When Hatcher looked into the role food might play in intimate partner violence, she found that food can both promote and erode connection between partners. “There are a lot of gendered expectations around getting food on the table,” she says. “Especially with hetero men, when they can’t get food on the table, conflict usually rises in the partnership. The way food is obtained and the expectations around it are rife for conflict.”
Hatcher has also been involved in some very preliminary research that suggests that food insecurity might cause violence. Establishing a causal link to a health determinant is extremely challenging and can’t always be extrapolated beyond the initial setting. This study, for example, was conducted in South Africa, but Hatcher believes the location has a lot in common with urban environments in the United States.
Shopping at Shiloh Cares
On a Wednesday morning in May, 45-year-old Julius Jackson is one of the shoppers at Shiloh Cares Food Shelf. Jackson takes the bus from Uptown almost every Wednesday for access to foods he can’t afford near his home.
After checking in on an online system, Jackson enters Shiloh Cares, on this day staffed with volunteers from the Hennepin County Sheriff’s Office. He is ushered through two rooms stocked with food. The first room has breads and packaged treats, items with short shelf lives donated from grocery stores with surpluses. Today there are baguettes and fruit cobbler from Whole Foods.

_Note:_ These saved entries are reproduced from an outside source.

-- ==== Sys2Proof/Machine/Flags.lean ====
section
/-! DEFINITION. The status and error codes. The block has no arithmetic flag (spec/10_state.md R25): the two status fields and
`DEC.ERR` are all there is. -/

namespace Sys2Proof.Machine

/-- The code of a status (R80). -/
def Status.code : Status → BitVec 2
  | .idle  => 0
  | .busy  => 1
  | .done  => 2
  | .error => 3

/-- The code of `DEC.ERR` (R81). -/
def ErrCode.code : ErrCode → BitVec 2
  | .none             => 0
  | .malformed .length => 1
  | .malformed .digit  => 2

end Sys2Proof.Machine
end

Next, he’s guided into a room with floor-to-ceiling shelving stocked with nonperishables, including culturally specific canned and boxed foods ranging from grits to masa flour to a variety of hot sauces and spices.

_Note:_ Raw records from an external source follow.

-- ==== Sys2Proof/Tests/Slice0.lean ====
section
/-! SUPPORT. The model's own tests: the words of the spec's tables decode, ill-formed terms are refused, single steps give what
spec/95_test_vectors.md gives, and each statement's hypotheses are met by a concrete state. -/

open Sys2Proof Sys2Proof.Machine

namespace Sys2Proof.Tests

/-! ### Helpers -/

/-- The outcome is a next state with the property. -/
def isNext (o : Outcome) (p : State → Bool) : Bool :=
  match o with
  | .next t    => p t
  | .fault _   => false
  | .refused _ => false

/-- The outcome is this refusal. -/
def isRefused (o : Outcome) (r : Refusal) : Bool :=
  match o with
  | .next _    => false
  | .fault _   => false
  | .refused q => q == r

/-- The `n` cells of a buffer from index 0. -/
def cells (sp : Space) (n : Nat) (s : State) : List (Option Byte) := (List.range n).map (fun i => memRead sp i s)

/-- `pb1sa5dx`, and the five bytes `hello` it stands for (vectors E3, D3, S1 to S9). -/
def helloText : List Byte := [0x70, 0x62, 0x31, 0x73, 0x61, 0x35, 0x64, 0x78]
def hello : List Byte := [0x68, 0x65, 0x6C, 0x6C, 0x6F]

/-- A state with an input loaded into an engine, and everything else as after reset. -/
def loaded (x : Engine) (b : List Byte) : State := (memWriteUnits (inSpace x) 0 b State.reset).setLen x b.length

/-- The same, with ENC or DEC BUSY. -/
def encBusy (b : List Byte) : State := { loaded .enc b with enc := { (loaded .enc b).enc with st := .busy } }
def decBusy (b : List Byte) : State := { loaded .dec b with dec := { (loaded .dec b).dec with st := .busy } }

/-- After reset, the host about to move with a script. -/
def hostNext (script : List HostAct) : State := { State.reset with script := script, turns := [.host] }

/-- ENC DONE with the encoding of `hello`, DEC DONE with the decoding of `pb1sa5dx` (after S3, S9). -/
def bothDone : State := { State.reset with
  enc := { st := .done, len := 5, grp := 1, acc := 0x68656C6C6F, olen := 8,
           inp := Memory.writeUnits [] 0 hello, out := Memory.writeUnits [] 0 helloText }
  dec := { st := .done, len := 8, grp := 1, acc := 0x68656C6C6F, olen := 5, err := .none,
           inp := Memory.writeUnits [] 0 helloText, out := Memory.writeUnits [] 0 hello } }

/-- DEC in ERROR, DIGIT (after S12). -/
def decFailed : State := { State.reset with dec := { State.reset.dec with st := .error, err := .malformed .digit } }

/-! ### Well-formedness: an ill-formed term for each check, at `LENW = 4` (`MAX_IN = 15`, capacities 24 and 5) -/

theorem test_wf_reservedCommand : HostAct.wf 4 (.writeCmd 0b11) = false := by decide
theorem test_wf_readCmd : HostAct.wf 4 .readCmd = false := by decide
theorem test_wf_writeLen : HostAct.wf 4 (.writeLen .enc 16) = false ∧ HostAct.wf 4 (.writeLen .enc 15) = true := by decide
theorem test_wf_writeIn : HostAct.wf 4 (.writeIn .dec 15 0x79) = false ∧ HostAct.wf 4 (.writeIn .dec 14 0x79) = true := by decide
theorem test_wf_readIn : HostAct.wf 4 (.readIn .enc 15) = false ∧ HostAct.wf 4 (.readIn .enc 14) = true := by decide
theorem test_wf_readOut_enc : HostAct.wf 4 (.readOut .enc 24) = false ∧ HostAct.wf 4 (.readOut .enc 23) = true := by decide
theorem test_wf_readOut_dec : HostAct.wf 4 (.readOut .dec 5) = false ∧ HostAct.wf 4 (.readOut .dec 4) = true := by decide
theorem test_wf_submit : HostAct.wf 4 (.submit (.bytes (List.replicate 16 0x79))) = false ∧
    HostAct.wf 4 (.submit (.bytes (List.replicate 15 0x79))) = true := by decide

A refrigerated wall contains some of the most sought-after items: eggs, cheese, milk, butter, fresh veggie juices, meat, arugula, lettuce, mushrooms. More fresh produce—which today includes potatoes, oranges, limes, grapefruit, and apples—is stacked in bags at the checkout.

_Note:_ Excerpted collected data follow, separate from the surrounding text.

/-- The life ledger and its TM buffer (R365 to R368). The flash part survives a power cycle (R3). -/
structure Ledger where
  log : List LedgerEntry := []           -- R365: entries in the flash, oldest first
  summaries : Nat := 0                   -- R396: dump summaries written
  buffer : List LedgerEntry := []        -- R366, at most 256: entries waiting in the TM
  tokens : Nat := 0                      -- R370, 5: ERASE_TOKENS
  used : Nat := 0                        -- R366: entries written in the current sector
  ioError : Bool := false                -- R370, 1: IO_ERROR, W1C
  flushFails : Nat := 0                  -- R366: failed accesses in a row
  life80 : Bool := false                 -- R370, 1: LIFE_80
  life95 : Bool := false                 -- R370, 1: LIFE_95
  valid : Bool := false                  -- R370, 1: VALID
  stress : Nat := 0                      -- R367, 64: STRESS, in 1/400 stress-second
  offset : Int := 0                      -- R367: ledger time minus fabric time
  retired : List (BitVec 32) := []       -- R361: units recorded as retired
  flushing : Bool := false               -- R31, R366: a flush has begun and is not in the flash yet
  flushAt : Nat := 0                     -- R366: fabric time of the last flush
  tokenAt : Nat := 0                     -- R366: fabric time up to which erase tokens have been gained
  stressAt : Nat := 0                    -- R367: fabric time up to which stress has been accumulated
  readReqs : List Req := []              -- R428: LEDGER_READ replies due
deriving DecidableEq, Repr

/-! ### Recovery (chapter 13) -/

/-- A hang search (R373 to R375). -/
structure Hang where
  engine : Nat
  sq : Nat
  seq : BitVec 32
  inst : Nat
  slice : Nat
  nonReplay : Bool
  extra : Bool
  replayEngine : Option Nat
  members : List (BitVec 32)
deriving DecidableEq, Repr

/-- Stages of start-up and L4 (R385, R453). -/
inductive Boot where
  | held | fuses | draws | image | ledger | beat | running
deriving DecidableEq, Repr

/-- The newest dump and a dump in progress (R392, R407). -/
structure Dump where
  num : Nat := 0                         -- R407, 32: DUMP_NUM
  timeouts : Nat := 0                    -- R407, 10: TIMEOUT_UNITS
  unreadables : Nat := 0                 -- R407, 10: UNREADABLE_UNITS
  summary : Bool := false                -- R407, 1: SUMMARY_WRITTEN
  slot : Bool := false                   -- R407, 1: SLOT
  valid : Bool := false                  -- R407, 1: VALID
  taking : Option Nat := none            -- R393: trigger of the dump in progress
  req : Option Req := none               -- R406: DUMP_TAKE reply due
  cause : Option FRec := none            -- R393: triggering fault record
  heads : Tab (List Byte) := []          -- R393: headers, records and directories by slot
  sections : Tab (List Byte) := []       -- R394: engine sections by slot * 512 + source
deriving DecidableEq, Repr

/-- The Recovery Sequencer, the control cores and the tray handshake. -/
structure Recovery where
  boot : Boot := .held                   -- R453: progress of start-up
  powerOk : Bool := true                 -- R452, 1: FAB_PWR_OK
  fuses : Fuses := { grade := 0x44, chipId := 0, mfrId := 0, enginePresent := 0, dmaPresent := 0, stackPresent := 0, portPresent := 0 } -- R462: latched fuse words
  fuseFails : Nat := 0                   -- R462: failed reads in a row
  firmware : BitVec 384 := 0             -- R453, 384: FIRMWARE_DIGEST
  imageLen : Nat := 0                    -- R453: bytes of the stored firmware image
  hbCount : BitVec 32 := 0               -- R407, 32: COUNT
  hbAny : Bool := false                  -- R371: a heartbeat has been accepted since the restart
  hbAt : Nat := 0                        -- R371: fabric time of the last accepted heartbeat
  badBeat : Nat := 0                     -- R407, 16: BAD_BEAT, RC
  fwState : BitVec 4 := 0                -- R407, 4: FW_STATE
  armed : Bool := false                  -- R372: watchdog armed
  restart : Option Nat := none           -- R31: T of the control core restart in progress
  restartLoaded : Bool := false          -- R31: the firmware image has been loaded and checked
  restartReq : Option Req := none        -- R430: CC_RESTART reply due
  restartCount : Nat := 0                -- R407, 16: RESTART_COUNT
  restartLate : Bool := false            -- R34: 20 ms have passed without the first heartbeat
  level : Nat := 0                       -- R407, 3: LEVEL
  l4Stage : Nat := 0                     -- R385: stage of the L4 in progress, 0 none
  l4Count : Nat := 0                     -- R407, 32: L4_COUNT
  l4Req : Option Req := none             -- R406: CHIP_RESET reply due
  l4Bank : Option Bank := none           -- R387: frame table in force at the freeze
  l4Pending : List Req := []             -- R421: packets answered ABORTED when the firmware resumes
  frozen : Bool := false                 -- R384: the chip is frozen
  hangs : List Hang := []                -- R373: searches in progress
  l5Drain : Option Nat := none           -- R401: start of the drain
  l5Step : Nat := 0                      -- R401: step of the L5 request, 0 none
  l5Req : Option Req := none             -- R406: POWER_CYCLE reply due
  pwrReq : Bool := false                 -- R407, 1: REQ, the PWR_CYCLE_REQ pin
  attempt : Nat := 0                     -- R407, 2: ATTEMPT
  noAck : Bool := false                  -- R407, 1: NO_ACK
  acked : Bool := false                  -- R402: ACK accepted
  strayAck : Nat := 0                    -- R407, 16: STRAY_ACK, RC
  reqAt : Nat := 0                       -- R402, R386, R396: fabric time from which the bound of the tray, of self-refresh or of the summary runs
  peersDown : List (Nat × Nat) := []     -- R407: down list: chip and notice kind
  dump : Dump := {}                      -- R392: dumps
  l4Fail : Bool := false                 -- R386: the L4 failed
  l4Sync : Option (Nat × Nat × Nat) := none -- R448: synchronisation mode, port and pin delay that stage 10 reinstates
  restoring : List (Nat × Nat) := []     -- R308: slots asked to be restored: kind and chip-wide index
  lostSlices : List Nat := []            -- R308: slices with a slot that could not be restored
  summaryDue : Bool := false             -- R396: the newest dump's summary is to be written once the cores run
deriving DecidableEq, Repr

/-! ### Control packets (chapter 14) -/

/-- An accepted packet that a session remembers (R417). -/
structure HeldPkt where
  seq : BitVec 32
  tag : BitVec 128
  opcode : BitVec 16
  reply : Option Reply
deriving DecidableEq, Repr

/-- A session with a loaded control key (R342, R417). -/
structure Session where
  id : BitVec 32
  key : BitVec 256                       -- R342, 256: control key
  place : Nat := 0                       -- R342, R343, 1: control-key register that holds it
  lastSeq : BitVec 32 := 0               -- R417, 32: LAST_SEQ
  rseq : BitVec 32 := 1                  -- R416, 32: RSEQ of the next reply
  held : List HeldPkt := []              -- R417, at most 16: accepted packets, newest first
  keyLost : Bool := false                -- R421: key not yet reloaded after an L4
deriving DecidableEq, Repr

/-- The control packet interface. -/
structure Ctl where
  sessions : List Session := []          -- R342, at most 2: control-key registers
  mailbox : List Packet := []            -- R408, at most 16: mailbox intake
  authFail : Nat := 0                    -- R432, 16: AUTH_FAIL_CNT, RC
  stale : Nat := 0                       -- R432, 16: STALE_CNT, RC
  drop : Nat := 0                        -- R432, 16: DROP_CNT, RC
  due : List (Req × Reply) := []         -- R420: replies that fell due while the cores restart
  awaiting : List Req := []              -- R420, R421: accepted packets whose reply has not been written, oldest first
  rr : Nat := 0                          -- R409: path served last: 0 mailbox, f + 1 function f
deriving DecidableEq, Repr

/-- Retirements due at a boundary (R53, R54, R428). -/
structure Retire where
  unit : BitVec 32
  req : Option Req
deriving DecidableEq, Repr

/-- The pool of units (R51 to R54). -/
structure PoolUnits where
  dmaPresent : BitVec 64 := 0            -- R51, 64: DMA engines present
  stackPresent : BitVec 16 := 0          -- R51, 16: stacks present
  portPresent : BitVec 32 := 0           -- R51, 32: link ports present
  dmaRetired : BitVec 64 := 0            -- R52, 64: DMA engines retired
  portRetired : BitVec 32 := 0           -- R52, 32: link ports retired
  degraded : BitVec 16 := 0              -- R54, 16: stacks degraded
  retiring : List Retire := []           -- R53: units whose retirement is due at the next boundary
deriving DecidableEq, Repr

/-- In-field tests (R362). -/
structure Tests where
  enable : Bool := true                  -- R362: testing enabled
  intervalH : Nat := 24                  -- R362: TEST_INTERVAL
deriving DecidableEq, Repr

/-- The test access port (R464). -/
structure Tap where
  ir : Byte := 0x01                      -- R464, 8: instruction in force
deriving DecidableEq, Repr

/-- Everything the fabric holds but the queue of commands. -/
structure Fabric where
  frame : Frame := {}                    -- chapter 3: FS and fabric time
  units : PoolUnits := {}                -- R51: pool
  engines : Tab Engine := []             -- R91: engines by physical number
  slices : Tab Slice := []               -- R38: slices 0 to 63
  fns : Tab Fn := []                     -- R136: functions 0 to 255
  sqs : Tab Sq := []                     -- R137: submission queues by chip-wide number
  accepts : Nat := 0                     -- R129: acceptance order counter
  tags : Tab Tag := []                   -- R166: address-space tags
  windows : Tab Window := []             -- R196: remote windows
  remotes : Tab RemoteReq := []          -- R199: outstanding remote requests
  nextRemote : Nat := 0                  -- R199: number of the next remote request
  belay : BelayUnit := {}                -- chapter 9
  cau : Cau := {}                        -- R232
  cleat : Cleat := {}                    -- chapter 7
  splice : Splice := {}                  -- chapter 10
  keys : Keys := {}                      -- chapter 11
  env : Env := {}                        -- R330
  fc : Fc := {}                          -- chapter 12
  ledger : Ledger := {}                  -- R365
  rs : Recovery := {}                    -- chapter 13
  ctl : Ctl := {}                        -- chapter 14
  tests : Tests := {}                    -- R362
  tap : Tap := {}                        -- R464
  mem : List Host.Cell := []             -- R23, R55: device memory: key stack * 2^36 + byte offset, plaintext
  writes : List MemOp := []              -- R23: memory writes of the running command; empty between commands
  free : Nat := 0                        -- the model's own counter of free values drawn
  out : List Out := []                   -- what the fabric has driven outside, oldest first
deriving DecidableEq, Repr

Jackson fills a backpack with chicken, turkey, sardines, garlic, mushrooms. Because he has diabetes, he tries to eat healthy, but he says salads, fresh vegetables, and healthy meats have grown increasingly out of his budget.
“This has helped out a lot,” he says.
He’s planning a mini barbecue, with plenty left over for sandwiches for the week ahead.

Photo by Sheila Mulrooney Eldred
shiloh-cares-volunteers
Volunteers from the Hennepin County Sheriff’s office were pitching in at Shiloh Cares in May.
Recognition
Of course, there are also plenty of other upsides to providing people with healthy food. Hatcher calls Abdul-Brown’s program a “win-win-win.” Others have recognized this as well: Abdul-Brown was designated a Hometown Hero by the Minnesota Vikings, a Health Equity Champion by the Minneapolis/St. Paul Business Journal, and a 2023 Local Public Health Hero by the Minneapolis Health Department.
“I always say it’s more than food and it’s bigger than violence,” Abdul-Brown says. “One person can start a movement, but it takes a community to make change.”
Hatcher says programs like Abdul-Brown’s are doing the hardest work in health research, which usually comes after the papers are published. “They’re figuring out the last mile in health research early,” she says. Those efforts should be applauded, she says. There’s no reason to wait to change lives; the understanding can come later.